Как вы можете догадаться, я почти работал только со статически типизированными языками (C ++ / Java), но я хотел бы попробовать свои силы на Python для более крупных программ.Но у меня был очень неудачный опыт, давным-давно, с языком clipper (dBase), который также был динамически типизирован.

Это было полезно?

Решение

Поскольку никто не указал на pychecker, pylint и подобные инструменты, я буду:pychecker и pylint - это инструменты, которые могут помочь вам найти неверные предположения (о сигнатурах функций, атрибутах объекта и т.д.). Они не найдут всего, что компилятор мог бы найти в статически типизированном языке, но они могут найти проблемы, которые такие компиляторы для таких языков тоже не могут найти.

Python (и любой динамически типизированный язык) принципиально отличается с точки зрения ошибок, которые вы, вероятно, вызовете, и того, как вы их обнаружите и исправите.У него есть определенные недостатки, а также плюсы, но многие (включая меня) утверждают, что в случае Python простота написания кода (и простота придания ему структурной обоснованности) и модификации кода без нарушение совместимости с API (добавление новых необязательных аргументов, предоставление различных объектов, имеющих одинаковый набор методов и атрибутов) делает его прекрасно подходящим для больших кодовых баз.

Другие советы

Не используйте отвертку в качестве молотка

Python не является статически типизированным языком, поэтому не пытайтесь использовать его таким образом.

Когда вы используете определенный инструмент, вы используете его для того, для чего он был создан.Для Python это означает:

  • Утиный набор текста :никакой проверки типа.Имеет значение только поведение.Поэтому ваш код должен быть разработан таким образом, чтобы использовать эту функцию.Хороший дизайн означает универсальные сигнатуры, отсутствие зависимостей между компонентами, высокий уровень абстракции..Так что, если вы что-то измените, вам не придется менять остальной код.Python также не будет жаловаться на то, для чего он был создан.Типы - это не проблема.

  • Огромная стандартная библиотека.Вам не нужно изменять все ваши вызовы в программе, если вы используете стандартные функции, которые вы не кодировали самостоятельно.А Python поставляется с батарейками в комплекте.Я продолжаю открывать их для себя каждый день.Я понятия не имел о количестве модулей, которые я мог бы использовать, когда начинал, и пытался переписать существующий материал, как все.Все в порядке, ты не можешь сделать все правильно с самого начала.

Вы не пишете Java, C ++, Python, PHP, Erlang, что угодно одинаково.Это веские причины, по которым есть место для каждого из стольких разных языков, они не делают одних и тех же вещей.

Модульные тесты не являются заменой

Модульные тесты должны выполняться на любом языке.Самая известная библиотека модульных тестов (Юнит) из мира Java!

Это не имеет никакого отношения к типам.Вы снова проверяете поведение.Вы избегаете проблем с регрессией.Вы гарантируете своему клиенту, что находитесь на верном пути.

Python для крупномасштабных проектов

Языки, библиотеки и фреймворки не масштабируются.Архитектуры делают это.

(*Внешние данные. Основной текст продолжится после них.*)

-- ==== Sys2Proof/Syntax.lean ====
section
/-! DEFINITION. The transactions of R1 and the commands of the part: one constructor of `Instr` for each of the
71 rows of spec/opcode_table.json. A row whose event belongs to one slot has that slot as operand. The mailbox
commands have no operand of their own: their operands are the command dword and P0 to P7, which the GO copies
(R170, R176; log 15). -/

namespace Sys2Proof

/-- The four statuses of an answer (R2). -/
inductive Status where
  | ok | unsupported | abort | retry
deriving DecidableEq, Repr

/-- The direction of a message: toward the cards or toward the host (R1). -/
inductive Direction where
  | downstream | upstream
deriving DecidableEq, Repr

/-- The six kinds of transaction with the fields the part reads (R1). `length` is in dwords; an answer's
`data` are the bytes it carries, lowest byte first, carried through unchanged. -/
inductive Transaction where
  | memRead (requester : Requester) (tag : Tag) (address : Address) (length : Nat)
  | memWrite (requester : Requester) (address : Address) (length : Nat) (data : List Dword)
  | cfgRead (requester : Requester) (tag : Tag) (target : Target) (offset : Offset)
  | cfgWrite (requester : Requester) (tag : Tag) (target : Target) (offset : Offset)
      (enables : ByteEnables) (data : Dword)
  | message (direction : Direction) (target : Target)
  | answer (requester : Requester) (tag : Tag) (status : Status) (remaining : Nat) (dataCount : Nat)
      (data : List Byte)
deriving DecidableEq, Repr

/-- The levels of the input lines that power-on reset reads (R126, R133, R134, R75), and whether the trunk is up. -/
structure PowerOnPins where
  straps  : PerSlot Bool
  present : PerSlot Bool
  pwrgd   : PerSlot Bool
  kill    : Bool
  trunkUp : Bool
deriving DecidableEq, Repr

/-- The commands of the part, in the order of spec/opcode_table.json. -/
inductive Instr where
  /-- POWER_ON_RESET (R99). -/
  | powerOnReset (pins : PowerOnPins)
  /-- TRUNK_RESET (R21). `order` is the order in which the four slots take the end of their DRAINING (log 10). -/
  | trunkReset (order : List SlotId)
  /-- INGRESS_CLASSIFY (R3). -/
  | ingressClassify (tx : Transaction)
  /-- INGRESS_TAKE (R14). -/
  | ingressTake
  /-- CONFIG_SPACE_WRITE (R167). -/
  | configSpaceWrite
  /-- GO_LOST (R170). -/
  | goLost
  /-- UNKNOWN_COMMAND (R171). -/
  | unknownCommand
  /-- SEND_QUEUE_DEPARTURE (R16): the slot link has room. -/
  | sendQueueDeparture (slot : SlotId)
  /-- DUPLICATE_KEY_DISPOSAL (R26). -/
  | duplicateKeyDisposal (slot : SlotId)
  /-- CONTAINMENT_QUEUE_ANSWER (R87). -/
  | containmentQueueAnswer (slot : SlotId)
  /-- SLOT_LINK_RECEIVE (R17). -/
  | slotLinkReceive (slot : SlotId) (tx : Transaction)
  /-- RECEIVE_QUEUE_TAKE (R18). `linkRoom`: the slot link has room for a waiting head that a freed entry lets in (log 11). -/
  | receiveQueueTake (slot : SlotId) (linkRoom : Bool)
  /-- EGRESS_GRANT (R20). `linkRoom`: the owning slot's link has room for a waiting head that a freed entry lets in (log 11). -/
  | egressGrant (linkRoom : Bool)
  /-- EXPIRY (R36) of the entry with this number. -/
  | expiry (slot : SlotId) (entry : Nat)
  /-- FENCED_ENTRY_ANSWER (R38). -/
  | fencedEntryAnswer (slot : SlotId)
  /-- STALL_TRIP (R65). -/
  | stallTrip (slot : SlotId)
  /-- HEALTH_VISIT (R69). -/
  | healthVisit
  /-- CORRECTED_LINK_ERROR (R68). -/
  | correctedLinkError (slot : SlotId)
  /-- LINK_LOSS (R66). -/
  | linkLoss (slot : SlotId)
  /-- LINK_UP (R107). -/
  | linkUp (slot : SlotId)
  /-- POWER_LOSS (R67). -/
  | powerLoss (slot : SlotId)
  /-- POWER_RISE (R133). -/
  | powerRise (slot : SlotId)
  /-- KILL_ASSERT (R74). `order` is the order in which the four sequencers take the edge (log 10). -/
  | killAssert (order : List SlotId)
  /-- KILL_DEASSERT (R75). -/
  | killDeassert
  /-- REMOVAL (R135). -/
  | removal (slot : SlotId)
  /-- INSERTION (R137). -/
  | insertion (slot : SlotId)
  /-- DRAIN_TIMER_RUNS_OUT (R84). -/
  | drainTimerRunsOut (slot : SlotId)
  /-- EXECUTOR_ACCESS_SEND (R146): the slot link has room. -/
  | executorAccessSend (slot : SlotId)
  /-- FUNCTION_RESET_TIMER_RUNS_OUT (R105). -/
  | functionResetTimerRunsOut (slot : SlotId)
  /-- FUNCTION_RESET_REISSUE (R105). -/
  | functionResetReissue (slot : SlotId)
  /-- RESET_ASSERT_TIMER_RUNS_OUT (R106). -/
  | resetAssertTimerRunsOut (slot : SlotId)
  /-- LINK_WAIT_TIMER_RUNS_OUT (R107). -/
  | linkWaitTimerRunsOut (slot : SlotId)
  /-- SETTLE_TIMER_RUNS_OUT (R108). -/
  | settleTimerRunsOut (slot : SlotId)
  /-- POWER_OFF_TIMER_RUNS_OUT (R109). -/
  | powerOffTimerRunsOut (slot : SlotId)
  /-- PWRGD_LIMIT_RUNS_OUT (R110). -/
  | pwrgdLimitRunsOut (slot : SlotId)
  /-- ON_SETTLE_RUNS_OUT (R110). -/
  | onSettleRunsOut (slot : SlotId)
  /-- STEP_TIMER_RUNS_OUT (R149). -/
  | stepTimerRunsOut (slot : SlotId)
  /-- STEP_REISSUE (R149). -/
  | stepReissue (slot : SlotId)
  /-- POLL_INTERVAL_RUNS_OUT (R150). -/
  | pollIntervalRunsOut (slot : SlotId)
  /-- POLL_LIMIT_RUNS_OUT (R150). -/
  | pollLimitRunsOut (slot : SlotId)
  /-- PAUSE_RUNS_OUT (R151). -/
  | pauseRunsOut (slot : SlotId)
  /-- PROBATION_TIMER_RUNS_OUT (R115). -/
  | probationTimerRunsOut (slot : SlotId)
  /-- SET_WINDOW (R9). -/
  | setWindow
  /-- COMMIT_WINDOWS (R10). -/
  | commitWindows
  /-- SET_SLOT_BUS (R11). -/
  | setSlotBus
  /-- SET_PLAN (R101). -/
  | setPlan
  /-- SET_LIMITS (R53). -/
  | setLimits
  /-- SET_MONITOR (R73). -/
  | setMonitor
  /-- SET_VISIT (R72). -/
  | setVisit
  /-- SET_TIMEBASE (R48). -/
  | setTimebase
  /-- LOAD_STEP (R141). -/
  | loadStep
  /-- SET_SCRIPT_LENGTH (R142). -/
  | setScriptLength
  /-- COMMIT_SCRIPT (R143). -/
  | commitScript
  /-- CAPTURE (R144). -/
  | capture
  /-- ADMIT (R122). -/
  | admitSlot
  /-- ISOLATE (R76). -/
  | isolate
  /-- RECOVER (R119). -/
  | recover
  /-- HOLD (R116). -/
  | hold
  /-- RESUME (R117). -/
  | resume
  /-- ABORT (R118). -/
  | abort
  /-- RETIRE (R120). -/
  | retire
  /-- RELEASE (R121). -/
  | release
  /-- QUERY_SLOT (R177). -/
  | querySlot
  /-- READ_INCIDENT (R159). -/
  | readIncident
  /-- READ_COUNTERS (R161). -/
  | readCounters
  /-- SET_NOTICE (R165). -/
  | setNotice
  /-- ACK_NOTICES (R164). -/
  | ackNotices
  /-- RESET_PART (R172). -/
  | resetPart
  /-- RESET_PART_END (R173). -/
  | resetPartEnd
  /-- TRUNK_UP (R21). -/
  | trunkUp
  /-- TICK_END (R49). -/
  | tickEnd
deriving DecidableEq, Repr

end Sys2Proof
end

Если вы создадите надежную архитектуру, если вы сможете быстро обеспечить ее эволюцию, тогда она будет масштабироваться.Помогают модульные тесты, а также автоматическая проверка кода.Но это всего лишь защитные сетки.И маленькие.

Python особенно подходит для больших проектов, потому что он применяет некоторые хорошие практики и имеет множество встроенных обычных шаблонов проектирования.Но опять же, не используйте его для того, для чего он не предназначен.Например, :Python - это не технология для задач с интенсивным использованием процессора.

В огромном проекте вы, скорее всего, в любом случае будете использовать несколько разных технологий.В качестве СГБД (По - французски означает СУБД) и язык шаблонов, или еще что-нибудь.Python не является исключением.

Вероятно, вы захотите использовать C / C ++ для той части вашего кода, которая должна быть быстрой.Или Java, чтобы вписаться в Кот Окружающая среда.Не знаю, мне все равно.Python может хорошо играть с ними.

В качестве заключения

Мой ответ может показаться немного грубым, но не поймите меня неправильно:это очень хороший вопрос.

Многие люди приходят на Python со старыми привычками.Я облажался, пытаясь закодировать Java как Python.Вы можете, но никогда не получите от этого лучшего.

Если вы играли / хотите играть с Python, это здорово!Это замечательный инструмент.Но на самом деле это просто инструмент.

У меня был некоторый опыт модификации "Frets On Fire", клона "Guitar Hero" на python с открытым исходным кодом.

на мой взгляд, python на самом деле не подходит для действительно крупномасштабного проекта.

Я обнаружил, что трачу большую часть времени разработки на отладку проблем, связанных с назначением несовместимых типов, вещей, которые статические типизированные лаги легко обнаружат во время компиляции.кроме того, поскольку типы определяются во время выполнения, попытка понять существующий код становится сложнее, потому что вы понятия не имеете, какой тип этого параметра вы просматриваете в данный момент.

в дополнение к этому, вызов функций, использующих строку их имени с __getattr__ встроенная функция, как правило, более распространена в Python, чем в других языках программирования, поэтому получить график вызовов определенной функции несколько сложно (хотя вы можете вызывать функции с их именем и в некоторых статически типизированных языках).

Я думаю, что Python действительно хорош в маломасштабном программном обеспечении, быстрой разработке прототипов и склеивании существующих программ, но я бы не стал использовать его для крупномасштабных программных проектов, поскольку в таких типах программ реальной проблемой становится ремонтопригодность, и, на мой взгляд, python там относительно слаб.

мои 0,10 ЕВРО:

у меня есть несколько приложений на python в "производственном" состоянии.наша компания использует java, c ++ и python.мы разрабатываем с помощью eclipse ide (pydev для python)

unittests - это ключевое решение проблемы. (также для c ++ и java)

менее безопасный мир "динамической типизации" сделает вас менее небрежными к качеству вашего кода

КСТАТИ:

масштабная разработка не означает, что вы используете один-единственный язык!

крупномасштабная разработка часто использует несколько языков, специфичных для данной проблемы.

поэтому я согласен на проблема с-молотком- :-)


PS: статическая типизация и python

Вот некоторые элементы, которые помогли мне поддерживать довольно большую систему на python.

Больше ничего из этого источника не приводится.